Blade Runner 2049

ブレードランナー 2049

本家「ブレードランナー」は映画館、ホームシアター共に1回ずつ観ている…ハズなんだが、『強力わかもと』以外の記憶がない。たぶん寝ていたんだろう。
という訳で本作も睡眠薬になる可能性が高い。しかも3時間近い超大作なので、よほど体調を整えてからでないと鑑賞に臨めない。

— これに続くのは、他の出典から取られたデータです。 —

-- ==== Sys2Proof/Machine/XLane.lean ====
section
/-!
DEFINITION. Cross-lane instructions, identity, scalar transfer and random numbers: XLANE, MISC and RNG
(spec/08_lane_instructions.md R241 to R246; spec/04_launch.md R110, R111; compatibility mode R35).
-/

namespace Sys2Proof.Machine

/-! ### Shuffles (R241, R243) -/

/-- R243. The source lane of lane l for each shuffle, none where it lies outside its bounds; h is the base of the span and
top its last lane. -/
def srcIndex (compat : Bool) (l : Nat) (b : Word) : Option Nat :=
  some (if compat then l / 16 * 16 + b.toNat % 16 else b.toNat % 32)

def srcUp (compat : Bool) (l : Nat) (b : Word) : Option Nat :=
  if b.toNat + (if compat then l / 16 * 16 else 0) ≤ l then some (l - b.toNat) else none

def srcDown (compat : Bool) (l : Nat) (b : Word) : Option Nat :=
  if l + b.toNat ≤ (if compat then l / 16 * 16 + 15 else 31) then some (l + b.toNat) else none

def srcXor (compat : Bool) (l : Nat) (b : Word) : Option Nat :=
  some (l ^^^ (if compat then b.toNat % 16 else b.toNat % 32))

/-- R241. A shuffle: an absent source lane, or one outside the issue set, leaves the lane its own value. -/
def State.shuffle (s : State) (d a b : BitVec 7) (src : Bool → Nat → Word → Option Nat) : State :=
  let compat := s.mine.hdr.compat
  s.vec [Src.typed a, Src.of b wordInts] d false anyTag true (fun t vs => (t, fun l =>
    match src compat l ((arg vs 1).at l) with
    | some j => if bit s.iss.set j then (arg vs 0).at j else (arg vs 0).at l
    | none => (arg vs 0).at l))

/-- R241. SHFL. -/
def execShfl (d a b : BitVec 7) (s : State) : Host.Outcome State Fault Refusal :=
  s.gate (.shfl d a b) (fun s => s.shuffle d a b srcIndex)

/-- R241. SHFLUP. -/
def execShflup (d a b : BitVec 7) (s : State) : Host.Outcome State Fault Refusal :=
  s.gate (.shflup d a b) (fun s => s.shuffle d a b srcUp)

/-- R241. SHFLDN. -/
def execShfldn (d a b : BitVec 7) (s : State) : Host.Outcome State Fault Refusal :=
  s.gate (.shfldn d a b) (fun s => s.shuffle d a b srcDown)

/-- R241. SHFLX. -/
def execShflx (d a b : BitVec 7) (s : State) : Host.Outcome State Fault Refusal :=
  s.gate (.shflx d a b) (fun s => s.shuffle d a b srcXor)

/-! ### Ballots, votes and MATCH (R241, R243) -/

/-- R243. The lanes of the issue set that stand in one span with lane l: all, or its half in compatibility mode. -/
def span (set : BitVec 32) (half : Bool) (l : Nat) : BitVec 32 :=
  if half then set &&& (if l < 16 then 0x0000FFFF#32 else 0xFFFF0000#32) else set

/-- The lanes of a set where a word is not zero. -/
def nonzeroLanes (set : BitVec 32) (a : VReg) : BitVec 32 := maskOf (fun j => bit set j && a.at j != 0)

/-- R243. BALLOT's word for lane l: in compatibility mode the half's 16 bits, twice. -/
def ballotWord (compat : Bool) (set : BitVec 32) (a : VReg) (l : Nat) : Word :=
  if compat then
    let m := (nonzeroLanes (span set true l) a) >>> (l / 16 * 16)
    m ||| m <<< 16
  else nonzeroLanes set a

/-- R223, R241. One role key of any tag, and a result of tag N32. -/
def State.keyed (s : State) (d a : BitVec 7) (f : Bool → BitVec 32 → VReg → Nat → Word) : State :=
  let compat := s.mine.hdr.compat
  s.vec [Src.of a anyTag] d false [] true (fun _ vs => (5, fun l => f compat s.iss.set (arg vs 0) l))

/-- R241. BALLOT. -/
def execBallot (d a : BitVec 7) (s : State) : Host.Outcome State Fault Refusal :=
  s.gate (.ballot d a) (fun s => s.keyed d a ballotWord)

/-- R241. VOTEALL. -/
def execVoteall (d a : BitVec 7) (s : State) : Host.Outcome State Fault Refusal :=
  s.gate (.voteall d a) (fun s => s.keyed d a (fun compat set x l =>
    if nonzeroLanes (span set compat l) x = span set compat l then 0xFFFFFFFF else 0))

/-- R241. VOTEANY. -/
def execVoteany (d a : BitVec 7) (s : State) : Host.Outcome State Fault Refusal :=
  s.gate (.voteany d a) (fun s => s.keyed d a (fun compat set x l =>
    if nonzeroLanes (span set compat l) x = 0 then 0 else 0xFFFFFFFF))

/-- R241. MATCH: over the whole course in both modes. -/
def execMatchv (d a : BitVec 7) (s : State) : Host.Outcome State Fault Refusal :=
  s.gate (.matchv d a) (fun s => s.keyed d a (fun _ set x l => maskOf (fun j => bit set j && x.at j == x.at l)))

/-! ### Reductions (R242) -/

/-- R242. F32 addition of the reductions: RNE, with FTZ on inputs and results. -/
def sumF32 (ftz : Bool) (x y : Word) : Word := BitVec.ofNat 32 (elemAdd 0 ftz F32 x.toNat y.toNat)

/-- R84, R242. A lone F32 value, read with FTZ; a NaN is canonical. -/
def loneF32 (ftz : Bool) (x : Word) : Word :=
  BitVec.ofNat 32 (if F32.val x.toNat = .nan then F32.nan else F32.flush ftz x.toNat)

/-- R241 to R243. REDADD for lane l over its span. -/
def redAdd (ftz compat : Bool) (set : BitVec 32) (t : BitVec 4) (a : VReg) (l : Nat) : Word :=
  let lanes := lanesOf (span set compat l)
  if t = 1 then
    (treeSum (sumF32 ftz) (fun j => if bit set j then some (loneF32 ftz (a.at j)) else none) (if compat then 4 else 5)
      (if compat then l / 16 * 16 else 0)).getD 0
  else lanes.foldl (fun acc j => acc + a.at j) 0

/-- R242. SCANADD for lane l: ascending lanes of its span up to l. -/
def scanAdd (ftz compat : Bool) (set : BitVec 32) (t : BitVec 4) (a : VReg) (l : Nat) : Word :=
  let lanes := (lanesOf (span set compat l)).filter (· ≤ l)
  if t = 1 then
    match lanes with
    | [] => 0
    | j :: js => js.foldl (fun acc j => sumF32 ftz acc (a.at j)) (loneF32 ftz (a.at j))
  else lanes.foldl (fun acc j => acc + a.at j) 0

/-- R85, R242. The smaller (or larger) of two words of a type. -/
def pick2 (mx ftz : Bool) (t : BitVec 4) (x y : Word) : Word :=
  if t = 1 then BitVec.ofNat 32 (F32.minmax mx (F32.flush ftz x.toNat) (F32.flush ftz y.toNat))
  else if mx then valueImax t x y else valueImin t x y

/-- R242, R243. REDMIN and REDMAX span the whole issue set in both modes. -/
def redPick (mx ftz : Bool) (set : BitVec 32) (t : BitVec 4) (a : VReg) : Word :=
  match lanesOf set with
  | [] => 0
  | j :: js => js.foldl (fun acc j => pick2 mx ftz t acc (a.at j)) (if t = 1 then loneF32 ftz (a.at j) else a.at j)

/-- R241. The types of the reductions. -/
def redTags : List (BitVec 4) := [4, 5, 1]

def State.reduce (s : State) (d a : BitVec 7) (f : BitVec 4 → VReg → Nat → Word) : State :=
  s.vec [Src.typed a] d false redTags false (fun t vs => (t, f t (arg vs 0)))

/-- R241. REDADD. -/
def execRedadd (d a : BitVec 7) (s : State) : Host.Outcome State Fault Refusal :=
  s.gate (.redadd d a) (fun s => s.reduce d a (redAdd s.ftz s.mine.hdr.compat s.iss.set))

/-- R241. SCANADD. -/
def execScanadd (d a : BitVec 7) (s : State) : Host.Outcome State Fault Refusal :=
  s.gate (.scanadd d a) (fun s => s.reduce d a (scanAdd s.ftz s.mine.hdr.compat s.iss.set))

/-- R241. REDMIN. -/
def execRedmin (d a : BitVec 7) (s : State) : Host.Outcome State Fault Refusal :=
  s.gate (.redmin d a) (fun s => s.reduce d a (fun t x _ => redPick false s.ftz s.iss.set t x))

/-- R241. REDMAX. -/
def execRedmax (d a : BitVec 7) (s : State) : Host.Outcome State Fault Refusal :=
  s.gate (.redmax d a) (fun s => s.reduce d a (fun t x _ => redPick true s.ftz s.iss.set t x))

/-! ### Identity and scalar transfer (R244, R245) -/

/-- R111. The sum of the first n widths. -/
def Consort.level (q : Consort) (n : Nat) : Nat := (q.widw.take n).foldl (· + ·) 0

/-- R111. The WID of lane l of a course. -/
def Consort.wid (q : Consort) (c l : Nat) : DWord :=
  q.widbase + BitVec.ofNat 64 (q.gang * 2 ^ q.level 3 + q.num * 2 ^ q.level 2 + c * 2 ^ q.level 1 + l)

/-- R245. Field n of a WID. -/
def Consort.widField (q : Consort) (n : Nat) (w : DWord) : Word :=
  let lo := q.level n
  let hi := q.level (n + 1)
  if q.hdr.compat ∧ n = 0 then BitVec.ofNat 32 (w.toNat % 16)
  else if q.hdr.compat ∧ n = 1 then BitVec.ofNat 32 (w.toNat / 16 % 2 ^ (q.widw.getD 1 0 + 1))
  else BitVec.ofNat 32 (w.toNat / 2 ^ lo % 2 ^ (hi - lo))

/-- A half of a 64-bit value. -/
def halfOf (x : DWord) (hi : BitVec 1) : Word := BitVec.ofNat 32 (if hi = 1 then x.toNat / 2 ^ 32 else x.toNat)

/-- A member with no vector source: the tag and the lanes are its own. -/
def State.lane0 (s : State) (d : BitVec 7) (t : BitVec 4) (f : Nat → Word) : State :=
  s.vec [] d false [] true (fun _ _ => (t, f))

/-- R244. MOVS. -/
def execMovs (d : BitVec 7) (t : BitVec 4) (h : BitVec 1) (r : BitVec 6) (s : State) : Host.Outcome State Fault Refusal :=
  s.gate (.movs d t h r) (fun s => s.lane0 d t (fun _ => halfOf (s.getS r.toNat) h))

/-- R244. VTOS, once its operands are within the counts: every lane of the issue set holds one value. -/
def State.vtos (s : State) (d : BitVec 6) (a : BitVec 7) (h : BitVec 1) : State :=
  let uni (vs : List VReg) : Option (Cause × Nat) :=
    if differs s.iss.set (arg vs 0) then some (.uniform, a.toNat) else none
  match s.vecRead [Src.of a anyTag] none false [] true uni with
  | .error t => t
  | .ok (s1, _, vs) =>
    let x := (arg vs 0).at (lowest s.iss.set)
    let old := s.getS d.toNat
    s1.putScalar d (if h = 1 then BitVec.ofNat 64 (old.toNat % 2 ^ 32 + x.toNat * 2 ^ 32) else x.setWidth 64)

def execVtos (d : BitVec 6) (a : BitVec 7) (h : BitVec 1) (s : State) : Host.Outcome State Fault Refusal :=
  s.gate (.vtos d a h) (fun s => s.vtos d a h)

/-- R244. LANEID. -/
def execLaneid (d : BitVec 7) (s : State) : Host.Outcome State Fault Refusal :=
  s.gate (.laneid d) (fun s => s.lane0 d 5 (fun l => BitVec.ofNat 32 l))

/-- R244. WID. -/
def execWid (d : BitVec 7) (h : BitVec 1) (s : State) : Host.Outcome State Fault Refusal :=
  s.gate (.wid d h) (fun s => s.lane0 d 5 (fun l => halfOf (s.mine.wid s.iss.c l) h))

/-- R244, R245. WIDF. -/
def execWidf (d : BitVec 7) (n : BitVec 3) (s : State) : Host.Outcome State Fault Refusal :=
  s.gate (.widf d n) (fun s => s.lane0 d 5 (fun l => s.mine.widField n.toNat (s.mine.wid s.iss.c l)))

/-! ### Random numbers (R246) -/

/-- R246. The four counter words and the two key words. -/
structure Philox where
  c0 : Nat
  c1 : Nat
  c2 : Nat
  c3 : Nat
  k0 : Nat
  k1 : Nat

/-- R246. One round. -/
def Philox.round (p : Philox) : Philox :=
  let p0 := 0xD2511F53 * p.c0
  let p1 := 0xCD9E8D57 * p.c2
  { c0 := (p1 / 2 ^ 32) ^^^ p.c1 ^^^ p.k0, c1 := p1 % 2 ^ 32, c2 := (p0 / 2 ^ 32) ^^^ p.c3 ^^^ p.k1, c3 := p0 % 2 ^ 32
    k0 := (p.k0 + 0x9E3779B9) % 2 ^ 32, k1 := (p.k1 + 0xBB67AE85) % 2 ^ 32 }

/-- n rounds. -/
def Philox.rounds : Nat → Philox → Philox
  | 0, p => p
  | n + 1, p => Philox.rounds n p.round

/-- R246. The four words of a lane: its counter, its WID, and the key group. -/
def philox (ctr : Word) (wid k0 k1 : DWord) : List Word :=
  let p := Philox.rounds 10
    { c0 := ctr.toNat, c1 := wid.toNat % 2 ^ 32, c2 := wid.toNat / 2 ^ 32, c3 := k1.toNat / 2 ^ 32
      k0 := k0.toNat % 2 ^ 32, k1 := k1.toNat % 2 ^ 32 }
  [BitVec.ofNat 32 p.c0, BitVec.ofNat 32 p.c1, BitVec.ofNat 32 p.c2, BitVec.ofNat 32 p.c3]

/-- R246. The tags the counter word accepts. -/
def counterTags : List (BitVec 4) := [4, 5, 0]

/-- R246. The four words of lane l with counter register a and key group k. -/
def State.draw (s : State) (a : VReg) (k : BitVec 6) (l : Nat) : List Word :=
  philox (a.at l) (s.mine.wid s.iss.c l) (s.getS k.toNat) (s.getS (k.toNat + 1))

/-- R246. RNG. -/
def execRng (d a : BitVec 7) (k : BitVec 6) (s : State) : Host.Outcome State Fault Refusal :=
  s.gate (.rng d a k) (fun s => s.vec [Src.of a counterTags] d false [] true
    (fun _ vs => (5, fun l => (s.draw (arg vs 0) k l).getD 0 0)))

/-- R246. RNG4, once its operands are within the counts. -/
def State.rng4 (s : State) (d : BitVec 5) (a : BitVec 7) (k : BitVec 6) : State :=
  match s.vecRead [Src.of a counterTags] none false [] true (fun _ => none) with
  | .error t => t
  | .ok (s1, _, vs) =>
    (s1.modMe (fun c => forAll (List.range 4) c (fun c j =>
      c.putV (4 * d.toNat + j) 5 s.iss.set (fun l => (s.draw (arg vs 0) k l).getD j 0)))).done

def execRng4 (d : BitVec 5) (a : BitVec 7) (k : BitVec 6) (s : State) : Host.Outcome State Fault Refusal :=
  s.gate (.rng4 d a k) (fun s => s.rng4 d a k)

end Sys2Proof.Machine
end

メッセージ」同様に、なかなか静か〜な色調ではあるが、圧倒的な世界観の構築と大迫力の音響効果のおかげか、眠くなるどころかもっと観ておきたいと感じたのは、それとも午睡ひるねを貪った賜物だろうか。
とにかくこの世界観の作り込みは、さすがリドリー・スコットの名前を出しているだけのことはあると思える。特に主人公の家に住んでいる(?)、お手伝いさんとも恋人とも思える女性の存在が大きい。彼女は単なるロボットでもなくホログラムでもなく、発展型AIとも言える感情、イヤ、タチコマが欲しがっていたゴーストを手に入れているように見える。
言ってしまえば小道具に過ぎないのだが、このsiriの未来予想図かもしれない女性がいるといないでは大きく世界観が違ってくるに違いない。

そして前作の主人公デッカードの隠れ家だ。
いわゆる爆心地という地理を逆手にとっている設定だと推察できるが、ここが当時(前作の終了した時点か)そのままの放ったらかしという状態だろう。おそらくカジノ的な遊興施設だったのだろう。そこにあるステージではエルビスショーが毎夜繰り広げられていたという設定がニクいぜ!このヤローだ。
このショーが、何かのバグで再現される具合といい、それが超立体3Dホログラムとでも言えばいいのか、R2D2から投影されるレイア姫的なショボいものではなく、ステージから降りて来さえする具合が、恐ろしいまでの作りこみだ。
これまた、この表現なんて本筋とはなんら関係のないものなのに、ここまで性根を入れていることに製作者の本気度を感じるのだった。
»»鑑賞日»»2020/12/16

●原題:Blade Runner 2049
●制作年:2017
●上映時間:163min
●監督:ドゥニ・ヴィルヌーヴ
●キャスト:ライアン・ゴズリングハリソン・フォード/アナ・デ・アルマス/ロビン・ライト
●お薦め度:★★★★★


◉プリズナーズ

前作の「複製された男」みたいな感じだったら…と思い、少し敬遠していたが、判り難い所はなく、なかなかの一級サスペンスだった。
ミスリードを誘う様にも作られているが、実は全てがリンクしている。
カンのいい人なら、アレックスの「僕はアレックスじゃない」という言葉で真犯人を察知できるだろうが、凡百の観客である私は、真犯人にアッと膝を打った。